Genocide is crime against humanity, and like all crimes it must be addressed by the community in defense of the community’s own safety and integrity. Tragically, self-interest weakens resolve and bends principles. Hence a century later, the beneficiaries of the Armenian Genocide continue to extract profit from the crime. Those beneficiaries are not just the perpetrators and their allies but many other indifferent or self-interested bystanders who myopically place their profit ahead of the well-being of our species, coarsening our common humanity and leaving the world a worse place for future generations. In pursuit of the petty advantages and rivalries of the day, they imperil their own children and grandchildren. This is the world that the powers-that-be have made and try desperately to sustain, but it is unsustainable. Wrongs not timely corrected do not go away. They compound. There is no escape from the downward spiral of dehumanization other than to end the world’s addiction to covering up horrific wrongs, its penchant for engaging in quid-pro-quo politics, and its self-indulgent habit of living at the expense of victims of crime and injustice.
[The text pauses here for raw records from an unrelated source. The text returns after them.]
-- ==== Sys2Proof/Laws/WithinStartup.lean ====
section
/-!
SUPPORT. What each program of Machine/Startup.lean can change: one lemma each, over the places of Laws/Acts.lean.
-/

namespace Sys2Proof.Machine

set_option linter.unusedTactic false
set_option linter.unreachableTactic false

theorem startFails_within (err : Nat) (step : Nat) (pop : Nat) (slot : Nat) : (startFails err step pop slot).Within 0x1000000000000000000000000001800000000000000000000013000000000000000000000004000000000000000000000000000000000000000000000000000000000000000000000000000000 := by
  unfold startFails
  repeat' (first
    | with_reducible exact within_skip
    | with_reducible refine within_read fun _ => ?_
    | with_reducible refine within_all_cons ?_ ?_
    | with_reducible refine within_all_one ?_
    | with_reducible refine within_seq ?_ ?_
    | with_reducible refine within_set ?_
    | with_reducible refine (lhLog_within _ _ _ _ _).mono ?_
    | (dsimp only)
    | split
    | rfl)

theorem firmwareRuns_within (k : Nat) (fallback : Nat) : (firmwareRuns k fallback).Within 0x40000000000000000000000000006800000000000000000000000000000000000000000000000000000000000000000000000000000000000000000000000000000000000000000000000000000 := by
  unfold firmwareRuns
  repeat' (first
    | with_reducible exact within_skip
    | with_reducible refine within_read fun _ => ?_
    | with_reducible refine within_all_cons ?_ ?_
    | with_reducible refine within_all_one ?_
    | with_reducible refine within_seq ?_ ?_
    | with_reducible refine within_set ?_
    | with_reducible refine within_fw ?_
    | (dsimp only)
    | split
    | rfl)

theorem tripRecord_within  : tripRecord.Within 0x401000000000000000000000000000000000000000000000000013000000000000000000000000000000000000000000000000000000000000000000000000000000000000000000000000000000 := by
  unfold tripRecord
  repeat' (first
    | with_reducible exact within_skip
    | with_reducible refine within_read fun _ => ?_
    | with_reducible refine within_all_cons ?_ ?_
    | with_reducible refine within_all_one ?_
    | with_reducible refine within_seq ?_ ?_
    | with_reducible refine within_when ?_
    | with_reducible refine within_csw ?_
    | with_reducible refine (lhLog_within _ _ _ _ _).mono ?_
    | (dsimp only)
    | split
    | rfl)

theorem firmwareBoot_within  : firmwareBoot.Within 0x441000000000000000000000000007800000000000000000000013000000000000000000000004000000000000000000000000000000000000000000000000000000000800000000000000000000 := by
  unfold firmwareBoot
  repeat' (first
    | with_reducible exact within_skip
    | with_reducible refine within_read fun _ => ?_
    | with_reducible refine within_all_cons ?_ ?_
    | with_reducible refine within_all_one ?_
    | with_reducible refine within_seq ?_ ?_
    | with_reducible refine within_ite ?_ ?_
    | with_reducible refine within_when ?_
    | with_reducible refine within_set ?_
    | with_reducible refine within_fw ?_
    | with_reducible refine (tripRecord_within).mono ?_
    | with_reducible refine (firmwareRuns_within _ _).mono ?_
    | with_reducible refine (startFails_within _ _ _ _).mono ?_
    | (dsimp only)
    | split
    | rfl)

theorem showDimm_within (ds : List (Option Dimm)) (odd : List Nat) (st : Nat) (d : Nat) : (showDimm ds odd st d).Within 0x3b0000000000000000000000000000000000000000000000000000000000000000000000000000000000000 := by
  unfold showDimm
  repeat' (first
    | with_reducible exact within_skip
    | with_reducible refine within_read fun _ => ?_
    | with_reducible refine within_all_cons ?_ ?_
    | with_reducible refine within_all_one ?_
    | with_reducible refine within_seq ?_ ?_
    | with_reducible refine within_ite ?_ ?_
    | with_reducible refine within_set ?_
    | (dsimp only)
    | split
    | rfl)

theorem trainChan_within (recalled : Nat) (c : Nat) : (trainChan recalled c).Within 0x8000c000000000000000000000000000000000000000000000000000000000000000000004000000000000000000000000000000000000000000000000000000000000000000000000000000000 := by
  unfold trainChan
  repeat' (first
    | with_reducible exact within_skip
    | with_reducible refine within_read fun _ => ?_
    | with_reducible refine within_all_cons ?_ ?_
    | with_reducible refine within_all_one ?_
    | with_reducible refine within_seq ?_ ?_
    | with_reducible refine within_ite ?_ ?_
    | with_reducible refine within_set ?_
    | with_reducible refine within_emit ?_
    | with_reducible refine within_chan ?_
    | with_reducible refine within_draw ?_
    | with_reducible refine within_free ?_ fun _ => ?_
    | (dsimp only)
    | split
    | rfl)

theorem hardRepairs_within  : hardRepairs.Within 0x80004000000000000000000000000000000000000000000000000000000000000000000000000000000000000000000000000000000000000000000000000000000000000000000000000000000 := by
  unfold hardRepairs
  repeat' (first
    | with_reducible exact within_skip
    | with_reducible refine within_read fun _ => ?_
    | with_reducible refine within_all_cons ?_ ?_
    | with_reducible refine within_all_one ?_
    | with_reducible refine within_seq ?_ ?_
    | with_reducible refine within_emit ?_
    | with_reducible refine within_chan ?_
    | with_reducible refine within_each fun _ => ?_
    | (dsimp only)
    | split
    | rfl)
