/-- The stripe `st` moves from the home `g` to the home `r`: its name, and `n` plots of each. -/
def moveStripe (m : Mach) (g r st n : Nat) : Act :=
  .all [.prim (.grain fun x => { x with stripes := x.stripes.set st (st % m.sled.homes) r }),
    .set .GRN_FREE g (m.get .GRN_FREE g - n), .set .GRN_TOTAL g (m.get .GRN_TOTAL g - n),
    .set .GRN_STRIPES g (m.get .GRN_STRIPES g - 1), .inc .GRN_FREE r n, .inc .GRN_TOTAL r n, .inc .GRN_STRIPES r 1]

theorem moveStripe_within (m : Mach) (g r st n : Nat) : (moveStripe m g r st n).Within
    (places (tallyFields ++ [.GRN_FREE, .GRN_TOTAL, .GRN_STRIPES]) [.out, .grain, .host, .lhl]) :=
  ⟨within_grain (by rfl), within_set (by rfl), within_set (by rfl), within_set (by rfl),
    within_inc (by rfl), within_inc (by rfl), within_inc (by rfl)⟩

theorem stripeTransfer_run {m : Mach} {r st : Nat}
    (hr : ((List.range m.sled.homes).find? fun h => m.headroom h < m.watermark (m.get .GRN_WM_MID_BP) h) = some r)
    (hne : m.stripeGiver ≠ r) (hmost : m.watermark (m.get .GRN_WM_HIGH_BP) m.stripeGiver < m.headroom m.stripeGiver)
    (hst : findFrom (fun x => m.stripeOwner x == m.stripeGiver && (List.range 512).all fun j => m.plotWord (x * 512 + j) == 0)
      m.grain.stripeCount 0 = some st) :
    stripeTransfer.run m = (Act.all [moveStripe m m.stripeGiver r st 8192, tallyUpdate m.stripeGiver, tallyUpdate r]).run m := by
  rw [Mach.stripeGiver] at *
  rw [stripeTransfer, Act.run_read]
  simp only [hr, hst, bne_iff_ne.mpr hne, hmost, decide_true, Bool.and_self, Act.run_when, if_true, moveStripe, Act.run_all_cons,
    Act.run_all_one]

/-- What a count leaves each entry of each field with. -/
theorem Mach.get_inc_ite (f g : Fld) (i j n : Nat) (m : Mach) :
    ((Act.inc f i n).run m).get g j = if g = f ∧ j = i then (m.get f i + n) % 2 ^ f.spec.width else m.get g j :=
  Mach.get_set_ite ..

/-- What a stripe that moves leaves of each count of plots: the giver's field less, the other's more. -/
theorem moveStripe_get {m : Mach} {g r : Nat} (h : g ≠ r) (st n : Nat) :
    ((moveStripe m g r st n).run m).get .GRN_TOTAL r = (m.get .GRN_TOTAL r + n) % 2 ^ 40 ∧
    ((moveStripe m g r st n).run m).get .GRN_FREE r = (m.get .GRN_FREE r + n) % 2 ^ 40 ∧
    ((moveStripe m g r st n).run m).get .GRN_STRIPES r = (m.get .GRN_STRIPES r + 1) % 2 ^ 32 ∧
    ((moveStripe m g r st n).run m).get .GRN_TOTAL g = (m.get .GRN_TOTAL g - n) % 2 ^ 40 ∧
    ((moveStripe m g r st n).run m).get .GRN_FREE g = (m.get .GRN_FREE g - n) % 2 ^ 40 ∧
    ((moveStripe m g r st n).run m).get .GRN_STRIPES g = (m.get .GRN_STRIPES g - 1) % 2 ^ 32 := by
  have hwT : Fld.GRN_TOTAL.spec.width = 40 := rfl
  have hwF : Fld.GRN_FREE.spec.width = 40 := rfl
  have hwS : Fld.GRN_STRIPES.spec.width = 32 := rfl
  have hg (f : Fld) (i : Nat) : ((Act.prim (.grain fun x => { x with stripes := x.stripes.set st (st % m.sled.homes) r })).run m).get f i
    = m.get f i := rfl
  simp only [moveStripe, Act.run_all_cons, Act.run_all_one, Mach.get_inc_ite, Mach.get_set_ite, reduceCtorEq, h, h.symm, false_and,
    and_false, and_self, if_true, if_false, hg, hwT, hwF, hwS]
This addiction condemns us all – perpetrators, victims, beneficiaries, bystanders – to be hostages of the past. It is time to give perpetrators and beneficiaries another opportunity to mend their ways, to rectify injuries, to atone for wrongs, and to restore balance to a world that is spinning out of control. Calling things by their right name is a first step toward creating such opportunities for restoring humanity to health and sanity.